Answer is. You can’t. There has to be a growing economy full of people taking out loans for there to be enough money in the economy for you to pay your debt. The same holds true for anybody taking a loan out. In order for them to pay their debt other people will have to take loans out so there will be enough money in the economy to do so.
What i said just completely flew right over your head didn’t it.
LOL. No, I understood just fine. This may be one of those discussions that are hard to resolve.
Let me ask you: why does growth enter in?? Let’s assume the population is stable, employment is stable, wages are stable, the housing stock is stable.
As existing home owners pay off their loans, new owners are taking out an equal and offsetting number of new loans. As people die, and vacate homes, others leave their parent’s home and buy the vacant homes.
Total loan balances are stable. Interest payments to banks are stable.
Shades of steady state economy, or even permaculture.
“Growth is required in a debt based monetary system. It either grows or it collapses.

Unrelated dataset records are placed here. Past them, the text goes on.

theorem Kept.execDiagCellRead (stack : Nat) (value : Word) (s : State) (hk : Kept Q G s)
    : KeptO Q G (execDiagCellRead stack value s) := by
  unfold Sys2Proof.Machine.execDiagCellRead
  with_reducible repeat' first
    | assumption | apply Kept.holdWrite | apply Kept.diagAccess | apply Kept.forEach | apply Kept.setReg | apply KeptO.next
    | simp only [Kept.upd] | simp only [Kept.updTop] | simp only [Kept.updHif] | simp only [Kept.updSpill]
    | simp only [Kept.updJrn] | dsimp only | split | intro

theorem Kept.execDiagCellWrite (stack : Nat) (value : Word) (s : State) (hk : Kept Q G s)
    : KeptO Q G (execDiagCellWrite stack value s) := by
  unfold Sys2Proof.Machine.execDiagCellWrite
  with_reducible repeat' first
    | assumption | apply Kept.holdWrite | apply Kept.diagCtrl | apply Kept.diagAccess | apply Kept.putCell | apply KeptO.next
    | simp only [Kept.upd] | simp only [Kept.updTop] | simp only [Kept.updHif] | simp only [Kept.updSpill]
    | simp only [Kept.updJrn] | dsimp only | split | intro

theorem Kept.execWatchdogPageFree (queue : Nat) (s : State) (hk : Kept Q G s)
    : KeptO Q G (execWatchdogPageFree queue s) := by
  unfold Sys2Proof.Machine.execWatchdogPageFree
  with_reducible repeat' first
    | assumption | apply Kept.forEach | apply Kept.dropXfer | apply Kept.freeDrain | apply Kept.dropSpilled
    | apply Kept.givePage | apply Kept.setStagingFree | apply Kept.setF | apply Kept.setSpq | apply Kept.spillExit
    | apply Kept.foldl | apply Kept.foldl1 | apply KeptO.next | simp only [Kept.upd] | simp only [Kept.updTop]
    | simp only [Kept.updHif] | simp only [Kept.updSpill] | simp only [Kept.updJrn] | dsimp only | split | intro

theorem Kept.tick (s : State) (hk : Kept Q G s) : Kept Q G (tick s) := by
  unfold Sys2Proof.Machine.tick
  with_reducible repeat' first
    | assumption | apply Kept.setReg64 | simp only [Kept.upd] | simp only [Kept.updTop] | simp only [Kept.updHif]
    | simp only [Kept.updSpill] | simp only [Kept.updJrn] | dsimp only | split | intro

theorem Kept.setSlots (s : State) (l : Nat) (x : SlotPair) (hk : Kept Q G s) : Kept Q G (setSlots s l x) := by
  unfold Sys2Proof.Machine.setSlots
  with_reducible repeat' first
    | assumption | simp only [Kept.upd] | simp only [Kept.updTop] | simp only [Kept.updHif] | simp only [Kept.updSpill]
    | simp only [Kept.updJrn] | dsimp only | split | intro

theorem Kept.syncSlotStatus (s : State) (l : Nat) (hk : Kept Q G s) : Kept Q G (syncSlotStatus s l) := by
  unfold Sys2Proof.Machine.syncSlotStatus
  with_reducible repeat' first
    | assumption | apply Kept.setReg | simp only [Kept.upd] | simp only [Kept.updTop] | simp only [Kept.updHif]
    | simp only [Kept.updSpill] | simp only [Kept.updJrn] | dsimp only | split | intro

theorem Kept.slotWrite (c : HostCmd) (s : State) (hk : Kept Q G s) : Kept Q G (slotWrite c s) := by
  unfold Sys2Proof.Machine.slotWrite
  with_reducible repeat' first
    | assumption | apply Kept.complete | apply Kept.setSlots | simp only [Kept.upd] | simp only [Kept.updTop]
    | simp only [Kept.updHif] | simp only [Kept.updSpill] | simp only [Kept.updJrn] | dsimp only | split | intro

theorem Kept.slotArm (c : HostCmd) (s : State) (hk : Kept Q G s) : Kept Q G (slotArm c s) := by
  unfold Sys2Proof.Machine.slotArm
  with_reducible repeat' first
    | assumption | apply Kept.complete | apply Kept.setSlots | apply Kept.setReg64 | apply Kept.whenB | apply Kept.raise
    | apply Kept.setBit | apply Kept.syncSlotStatus | simp only [Kept.upd] | simp only [Kept.updTop]
    | simp only [Kept.updHif] | simp only [Kept.updSpill] | simp only [Kept.updJrn] | dsimp only | split | intro

theorem Kept.slotCancel (c : HostCmd) (s : State) (hk : Kept Q G s) : Kept Q G (slotCancel c s) := by
  unfold Sys2Proof.Machine.slotCancel
  with_reducible repeat' first
    | assumption | apply Kept.complete | apply Kept.syncSlotStatus | apply Kept.setSlots | simp only [Kept.upd]
    | simp only [Kept.updTop] | simp only [Kept.updHif] | simp only [Kept.updSpill] | simp only [Kept.updJrn] | dsimp only
    | split | intro
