theorem Kept.queueMsg (s : State) (l : Nat) (m : AinMsg) (hk : Kept Q G s) : Kept Q G (queueMsg s l m) := by
  unfold Sys2Proof.Machine.queueMsg
  with_reducible repeat' first
    | assumption | apply Kept.setAin | simp only [Kept.upd] | simp only [Kept.updTop] | simp only [Kept.updHif]
    | simp only [Kept.updSpill] | simp only [Kept.updJrn] | dsimp only | split | intro

theorem Kept.takeStep (s : State) (l : Nat) (hk : Kept Q G s) : Kept Q G (takeStep s l) := by
  unfold Sys2Proof.Machine.takeStep
  with_reducible repeat' first
    | assumption | apply Kept.setLatency | apply Kept.modPort | simp only [Kept.upd] | simp only [Kept.updTop]
    | simp only [Kept.updHif] | simp only [Kept.updSpill] | simp only [Kept.updJrn] | dsimp only | split | intro

theorem Kept.recordLadder (s : State) (l : Nat) (hk : Kept Q G s) : Kept Q G (recordLadder s l) := by
  unfold Sys2Proof.Machine.recordLadder
  with_reducible repeat' first
    | assumption | apply Kept.jrnOwe | simp only [Kept.upd] | simp only [Kept.updTop] | simp only [Kept.updHif]
    | simp only [Kept.updSpill] | simp only [Kept.updJrn] | dsimp only | split | intro

theorem Kept.holdLadder (s : State) (l : Nat) (hk : Kept Q G s) : Kept Q G (holdLadder s l) := by
  unfold Sys2Proof.Machine.holdLadder
  with_reducible repeat' first
    | assumption | apply Kept.ladderDone | apply Kept.recordLadder | apply Kept.portFlags | apply Kept.laneEvent
    | apply Kept.modPort | simp only [Kept.upd] | simp only [Kept.updTop] | simp only [Kept.updHif]
    | simp only [Kept.updSpill] | simp only [Kept.updJrn] | dsimp only | split | intro

theorem Kept.execLadderStepPropose (port : Nat) (s : State) (hk : Kept Q G s)
    : KeptO Q G (execLadderStepPropose port s) := by
  unfold Sys2Proof.Machine.execLadderStepPropose
  with_reducible repeat' first
    | assumption | apply Kept.queueMsg | apply Kept.setPort | apply KeptO.next | simp only [Kept.upd]
    | simp only [Kept.updTop] | simp only [Kept.updHif] | simp only [Kept.updSpill] | simp only [Kept.updJrn] | dsimp only
    | split | intro

theorem Kept.execStepTransmitterSwitch (port : Nat) (s : State) (hk : Kept Q G s)
    : KeptO Q G (execStepTransmitterSwitch port s) := by
  unfold Sys2Proof.Machine.execStepTransmitterSwitch
  with_reducible repeat' first
    | assumption | apply Kept.enterState | apply KeptO.next | simp only [Kept.upd] | simp only [Kept.updTop]
    | simp only [Kept.updHif] | simp only [Kept.updSpill] | simp only [Kept.updJrn] | dsimp only | split | intro

theorem Kept.execLadderStepSuccess (port skewNs : Nat) (s : State) (hk : Kept Q G s)
    : KeptO Q G (execLadderStepSuccess port skewNs s) := by
  unfold Sys2Proof.Machine.execLadderStepSuccess
  with_reducible repeat' first
    | assumption | apply Kept.modPort | apply Kept.setF | apply Kept.ladderDone | apply Kept.recordLadder
    | apply Kept.laneEvent | apply Kept.enterUp | apply KeptO.next | simp only [Kept.upd] | simp only [Kept.updTop]
    | simp only [Kept.updHif] | simp only [Kept.updSpill] | simp only [Kept.updJrn] | dsimp only | split | intro

theorem Kept.tryFailed (s : State) (l : Nat) (hk : Kept Q G s) : Kept Q G (tryFailed s l) := by
  unfold Sys2Proof.Machine.tryFailed
  with_reducible repeat' first
    | assumption | apply Kept.setF | apply Kept.holdLadder | apply Kept.modPort | simp only [Kept.upd]
    | simp only [Kept.updTop] | simp only [Kept.updHif] | simp only [Kept.updSpill] | simp only [Kept.updJrn] | dsimp only
    | split | intro

theorem Kept.execLadderStepFail (port : Nat) (s : State) (hk : Kept Q G s) : KeptO Q G (execLadderStepFail port s) := by
  unfold Sys2Proof.Machine.execLadderStepFail
  with_reducible repeat' first
    | assumption | apply Kept.tryFailed | apply Kept.modPort | apply Kept.enterState | apply Kept.setF | apply KeptO.next
    | simp only [Kept.upd] | simp only [Kept.updTop] | simp only [Kept.updHif] | simp only [Kept.updSpill]
    | simp only [Kept.updJrn] | dsimp only | split | intro
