theorem Only.postcard (s : State) (pipe : Nat) (t : Tally) (isDrop : Bool) (hk : Only fr s0 s) (m_regs : Part.regs ∈ fr)
    (m_owed : Part.owed ∈ fr) (m_lastRaise : Part.lastRaise ∈ fr) (m_telem : Part.telem ∈ fr) (m_crier : Part.crier ∈ fr)
    (m_flt : Part.flt ∈ fr) : Only fr s0 (postcard s pipe t isDrop) := by
  unfold Sys2Proof.Machine.postcard
  with_reducible repeat' first
    | assumption | apply Only.exportHand | exact Or.inl rfl | exact Or.inr (by assumption) | apply OnlyMk.intro
    | simp only [onlyMk] | dsimp only | split | intro

theorem Only.dropRecord (s : State) (pipe reason : Nat) (p : Packet) (t : Tally) (hk : Only fr s0 s)
    (m_regs : Part.regs ∈ fr) (m_owed : Part.owed ∈ fr) (m_lastRaise : Part.lastRaise ∈ fr) (m_telem : Part.telem ∈ fr)
    (m_crier : Part.crier ∈ fr) (m_flt : Part.flt ∈ fr) : Only fr s0 (dropRecord s pipe reason p t) := by
  unfold Sys2Proof.Machine.dropRecord
  with_reducible repeat' first
    | assumption | apply Only.postcard | apply Only.ledgerPacket | exact Or.inl rfl | exact Or.inr (by assumption)
    | apply OnlyMk.intro | simp only [onlyMk] | dsimp only | split | intro

theorem Only.histograms (s : State) (l lat qdly : Nat) (p : Packet) (hk : Only fr s0 s) (m_owed : Part.owed ∈ fr)
    (m_telem : Part.telem ∈ fr) : Only fr s0 (histograms s l lat qdly p) := by
  unfold Sys2Proof.Machine.histograms
  with_reducible repeat' first
    | assumption | apply Only.ledgerPacket | exact Or.inl rfl | exact Or.inr (by assumption) | apply OnlyMk.intro
    | simp only [onlyMk] | dsimp only | split | intro

theorem Only.holdUnit (s : State) (ua pool cls id : Nat) (hk : Only fr s0 s) (m_regs : Part.regs ∈ fr)
    (m_owed : Part.owed ∈ fr) (m_market : Part.market ∈ fr) (m_crier : Part.crier ∈ fr) (m_flt : Part.flt ∈ fr)
    (m_activity : Part.activity ∈ fr) : Only fr s0 (holdUnit s ua pool cls id) := by
  unfold Sys2Proof.Machine.holdUnit
  with_reducible repeat' first
    | assumption | apply Only.setF | apply Only.pmcEvent | apply Only.setBit | exact Or.inl rfl
    | exact Or.inr (by assumption) | apply OnlyMk.intro | simp only [onlyMk] | dsimp only | split | intro

theorem Only.syncEmpty (s : State) (hk : Only fr s0 s) (m_regs : Part.regs ∈ fr) : Only fr s0 (syncEmpty s) := by
  unfold Sys2Proof.Machine.syncEmpty
  with_reducible repeat' first
    | assumption | apply Only.setBit | exact Or.inl rfl | exact Or.inr (by assumption) | apply OnlyMk.intro
    | simp only [onlyMk] | dsimp only | split | intro

theorem Only.freeUnit (s : State) (ua : Nat) (hk : Only fr s0 s) (m_regs : Part.regs ∈ fr) (m_owed : Part.owed ∈ fr)
    (m_market : Part.market ∈ fr) (m_crier : Part.crier ∈ fr) (m_flt : Part.flt ∈ fr) (m_activity : Part.activity ∈ fr)
    : Only fr s0 (freeUnit s ua) := by
  unfold Sys2Proof.Machine.freeUnit
  with_reducible repeat' first
    | assumption | apply Only.whenB | apply Only.setF | apply Only.pmcEvent | apply Only.syncEmpty | exact Or.inl rfl
    | exact Or.inr (by assumption) | apply OnlyMk.intro | simp only [onlyMk] | dsimp only | split | intro

theorem Only.retag (s : State) (ua cls id : Nat) (hk : Only fr s0 s) (m_market : Part.market ∈ fr)
    : Only fr s0 (retag s ua cls id) := by
  unfold Sys2Proof.Machine.retag
  with_reducible repeat' first
    | assumption | exact Or.inl rfl | exact Or.inr (by assumption) | apply OnlyMk.intro | simp only [onlyMk] | dsimp only
    | split | intro

theorem Only.grantPool (s : State) (rq pool cls id : Nat) (k : UClass) (hk : Only fr s0 s) (m_regs : Part.regs ∈ fr)
    (m_owed : Part.owed ∈ fr) (m_market : Part.market ∈ fr) (m_crier : Part.crier ∈ fr) (m_flt : Part.flt ∈ fr)
    (m_activity : Part.activity ∈ fr) : Only fr s0 (grantPool s rq pool cls id k).1 := by
  unfold Sys2Proof.Machine.grantPool
  with_reducible repeat' first
    | assumption | apply Only.holdUnit | exact Or.inl rfl | exact Or.inr (by assumption) | apply OnlyMk.intro
    | simp only [onlyMk] | dsimp only | split | intro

So if you can’t grow the economy on solar energy the debt required to build out solar based energy is unpayable. ”
You work with debeatable premises:
In mature economies (= high waste of energy) you can generate GDP with reducing energy demand.
Therefore you can maintain at least for one or two generations a system that finances economically and energetically the transition to REs.
The demand of electricity for EVs is quite low – hint electrcity has NOT to substitute for primary energy but for useful energy.
A lot of this discourse seems predicated on the wrong foundations.
What we would seem to need to be asking ourselves, at least more often, are what’s best for people and the environment (which is probably almost always, if not always, good for people).
Then, from there, issues of energy, etc., will follow, and the answers/results may be far different than if they were approached ‘cart-before-the-horse’.
Caelan,
You are correct.
Put another way, human population is the elephant in the room. Everything else is just elephant poop.
We can whine about the poop, but until human population is addressed, we are just making noise.
Keep that big picture in mind and most other things are trivial, except for the damage we continue to inflict upon our environmental support systems, which could be our demise if the elephant remains unchecked.